Start of EXTRACTED ENTRIES
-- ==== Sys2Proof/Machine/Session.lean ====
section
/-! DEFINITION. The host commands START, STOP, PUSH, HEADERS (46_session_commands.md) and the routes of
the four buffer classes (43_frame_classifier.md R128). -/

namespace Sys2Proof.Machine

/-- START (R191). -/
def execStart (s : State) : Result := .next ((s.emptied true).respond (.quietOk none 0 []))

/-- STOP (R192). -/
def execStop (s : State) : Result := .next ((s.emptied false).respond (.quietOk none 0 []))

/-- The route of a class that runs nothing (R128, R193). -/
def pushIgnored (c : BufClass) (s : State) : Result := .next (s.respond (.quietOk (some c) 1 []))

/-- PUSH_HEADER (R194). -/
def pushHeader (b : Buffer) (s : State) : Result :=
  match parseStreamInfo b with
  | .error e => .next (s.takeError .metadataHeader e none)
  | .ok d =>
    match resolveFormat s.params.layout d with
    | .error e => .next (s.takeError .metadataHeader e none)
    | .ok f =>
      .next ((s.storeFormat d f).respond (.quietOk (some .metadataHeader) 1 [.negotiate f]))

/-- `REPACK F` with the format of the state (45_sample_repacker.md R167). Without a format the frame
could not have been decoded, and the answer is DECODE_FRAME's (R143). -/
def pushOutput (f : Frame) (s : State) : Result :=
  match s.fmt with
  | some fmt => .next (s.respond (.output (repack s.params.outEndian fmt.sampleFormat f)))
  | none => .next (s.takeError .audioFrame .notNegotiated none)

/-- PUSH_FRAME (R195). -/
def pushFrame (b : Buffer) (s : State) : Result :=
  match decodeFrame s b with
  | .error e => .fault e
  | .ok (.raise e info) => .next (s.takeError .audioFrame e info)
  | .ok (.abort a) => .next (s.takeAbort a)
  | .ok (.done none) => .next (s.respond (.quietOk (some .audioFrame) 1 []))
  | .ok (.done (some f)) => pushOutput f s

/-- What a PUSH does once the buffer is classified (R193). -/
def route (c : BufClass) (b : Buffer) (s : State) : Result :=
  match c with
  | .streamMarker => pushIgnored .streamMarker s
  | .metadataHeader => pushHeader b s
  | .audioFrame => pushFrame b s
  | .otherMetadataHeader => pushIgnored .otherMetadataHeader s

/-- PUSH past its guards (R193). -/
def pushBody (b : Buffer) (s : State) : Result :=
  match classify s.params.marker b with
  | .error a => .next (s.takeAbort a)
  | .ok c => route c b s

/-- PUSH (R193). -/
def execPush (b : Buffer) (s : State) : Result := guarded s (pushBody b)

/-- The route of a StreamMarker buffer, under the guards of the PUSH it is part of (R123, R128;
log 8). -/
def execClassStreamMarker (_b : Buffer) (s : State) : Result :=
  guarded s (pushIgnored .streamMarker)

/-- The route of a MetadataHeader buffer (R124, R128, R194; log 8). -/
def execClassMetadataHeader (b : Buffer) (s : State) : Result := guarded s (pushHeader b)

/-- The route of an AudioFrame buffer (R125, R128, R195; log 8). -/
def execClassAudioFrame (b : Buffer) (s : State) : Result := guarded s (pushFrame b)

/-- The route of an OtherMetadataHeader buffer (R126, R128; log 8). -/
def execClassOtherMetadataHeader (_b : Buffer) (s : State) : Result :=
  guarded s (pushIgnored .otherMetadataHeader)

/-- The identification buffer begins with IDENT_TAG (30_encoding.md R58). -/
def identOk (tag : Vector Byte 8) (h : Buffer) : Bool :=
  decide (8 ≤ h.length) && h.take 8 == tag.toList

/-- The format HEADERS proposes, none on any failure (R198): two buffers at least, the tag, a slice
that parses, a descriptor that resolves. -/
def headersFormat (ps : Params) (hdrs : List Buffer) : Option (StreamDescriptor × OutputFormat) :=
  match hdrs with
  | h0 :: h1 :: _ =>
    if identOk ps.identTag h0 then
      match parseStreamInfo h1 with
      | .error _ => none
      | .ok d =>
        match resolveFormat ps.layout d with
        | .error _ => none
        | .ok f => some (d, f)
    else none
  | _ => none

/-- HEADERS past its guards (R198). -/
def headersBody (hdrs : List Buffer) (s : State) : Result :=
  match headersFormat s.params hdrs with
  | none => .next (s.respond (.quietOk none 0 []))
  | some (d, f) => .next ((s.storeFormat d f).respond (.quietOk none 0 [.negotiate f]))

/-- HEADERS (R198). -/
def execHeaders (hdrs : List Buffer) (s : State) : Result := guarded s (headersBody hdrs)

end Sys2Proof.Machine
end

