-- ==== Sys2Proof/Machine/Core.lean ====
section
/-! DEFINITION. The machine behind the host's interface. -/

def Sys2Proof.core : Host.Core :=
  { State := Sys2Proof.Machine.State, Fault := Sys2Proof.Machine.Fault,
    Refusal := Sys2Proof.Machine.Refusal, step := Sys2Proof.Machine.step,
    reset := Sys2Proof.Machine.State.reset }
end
End of EXTRACTED ENTRIES
— ACTIVITY —
Give a word-for-word restatement of every record.

— WORKED SOLUTION —
-- ==== Sys2Proof/Machine/Session.lean ====
section
/-! DEFINITION. The host commands START, STOP, PUSH, HEADERS (46_session_commands.md) and the routes of
the four buffer classes (43_frame_classifier.md R128). -/

namespace Sys2Proof.Machine

/-- START (R191). -/
def execStart (s : State) : Result := .next ((s.emptied true).respond (.quietOk none 0 []))

/-- STOP (R192). -/
def execStop (s : State) : Result := .next ((s.emptied false).respond (.quietOk none 0 []))

/-- The route of a class that runs nothing (R128, R193). -/
def pushIgnored (c : BufClass) (s : State) : Result := .next (s.respond (.quietOk (some c) 1 []))

/-- PUSH_HEADER (R194). -/
def pushHeader (b : Buffer) (s : State) : Result :=
  match parseStreamInfo b with
  | .error e => .next (s.takeError .metadataHeader e none)
  | .ok d =>
    match resolveFormat s.params.layout d with
    | .error e => .next (s.takeError .metadataHeader e none)
    | .ok f =>
      .next ((s.storeFormat d f).respond (.quietOk (some .metadataHeader) 1 [.negotiate f]))

/-- `REPACK F` with the format of the state (45_sample_repacker.md R167). Without a format the frame
could not have been decoded, and the answer is DECODE_FRAME's (R143). -/
def pushOutput (f : Frame) (s : State) : Result :=
  match s.fmt with
  | some fmt => .next (s.respond (.output (repack s.params.outEndian fmt.sampleFormat f)))
  | none => .next (s.takeError .audioFrame .notNegotiated none)

/-- PUSH_FRAME (R195). -/
def pushFrame (b : Buffer) (s : State) : Result :=
  match decodeFrame s b with
  | .error e => .fault e
  | .ok (.raise e info) => .next (s.takeError .audioFrame e info)
  | .ok (.abort a) => .next (s.takeAbort a)
  | .ok (.done none) => .next (s.respond (.quietOk (some .audioFrame) 1 []))
  | .ok (.done (some f)) => pushOutput f s

/-- What a PUSH does once the buffer is classified (R193). -/
def route (c : BufClass) (b : Buffer) (s : State) : Result :=
  match c with
  | .streamMarker => pushIgnored .streamMarker s
  | .metadataHeader => pushHeader b s
  | .audioFrame => pushFrame b s
  | .otherMetadataHeader => pushIgnored .otherMetadataHeader s

/-- PUSH past its guards (R193). -/
def pushBody (b : Buffer) (s : State) : Result :=
  match classify s.params.marker b with
  | .error a => .next (s.takeAbort a)
  | .ok c => route c b s

/-- PUSH (R193). -/
def execPush (b : Buffer) (s : State) : Result := guarded s (pushBody b)

/-- The route of a StreamMarker buffer, under the guards of the PUSH it is part of (R123, R128;
log 8). -/
def execClassStreamMarker (_b : Buffer) (s : State) : Result :=
  guarded s (pushIgnored .streamMarker)

/-- The route of a MetadataHeader buffer (R124, R128, R194; log 8). -/
def execClassMetadataHeader (b : Buffer) (s : State) : Result := guarded s (pushHeader b)

/-- The route of an AudioFrame buffer (R125, R128, R195; log 8). -/
def execClassAudioFrame (b : Buffer) (s : State) : Result := guarded s (pushFrame b)

/-- The route of an OtherMetadataHeader buffer (R126, R128; log 8). -/
def execClassOtherMetadataHeader (_b : Buffer) (s : State) : Result :=
  guarded s (pushIgnored .otherMetadataHeader)

/-- The identification buffer begins with IDENT_TAG (30_encoding.md R58). -/
def identOk (tag : Vector Byte 8) (h : Buffer) : Bool :=
  decide (8 ≤ h.length) && h.take 8 == tag.toList

/-- The format HEADERS proposes, none on any failure (R198): two buffers at least, the tag, a slice
that parses, a descriptor that resolves. -/
def headersFormat (ps : Params) (hdrs : List Buffer) : Option (StreamDescriptor × OutputFormat) :=
  match hdrs with
  | h0 :: h1 :: _ =>
    if identOk ps.identTag h0 then
      match parseStreamInfo h1 with
      | .error _ => none
      | .ok d =>
        match resolveFormat ps.layout d with
        | .error _ => none
        | .ok f => some (d, f)
    else none
  | _ => none

/-- HEADERS past its guards (R198). -/
def headersBody (hdrs : List Buffer) (s : State) : Result :=
  match headersFormat s.params hdrs with
  | none => .next (s.respond (.quietOk none 0 []))
  | some (d, f) => .next ((s.storeFormat d f).respond (.quietOk none 0 [.negotiate f]))

/-- HEADERS (R198). -/
def execHeaders (hdrs : List Buffer) (s : State) : Result := guarded s (headersBody hdrs)

end Sys2Proof.Machine
end

-- ==== Sys2Proof/Machine/Core.lean ====
section
/-! DEFINITION. The machine behind the host's interface. -/

def Sys2Proof.core : Host.Core :=
  { State := Sys2Proof.Machine.State, Fault := Sys2Proof.Machine.Fault,
    Refusal := Sys2Proof.Machine.Refusal, step := Sys2Proof.Machine.step,
    reset := Sys2Proof.Machine.State.reset }
end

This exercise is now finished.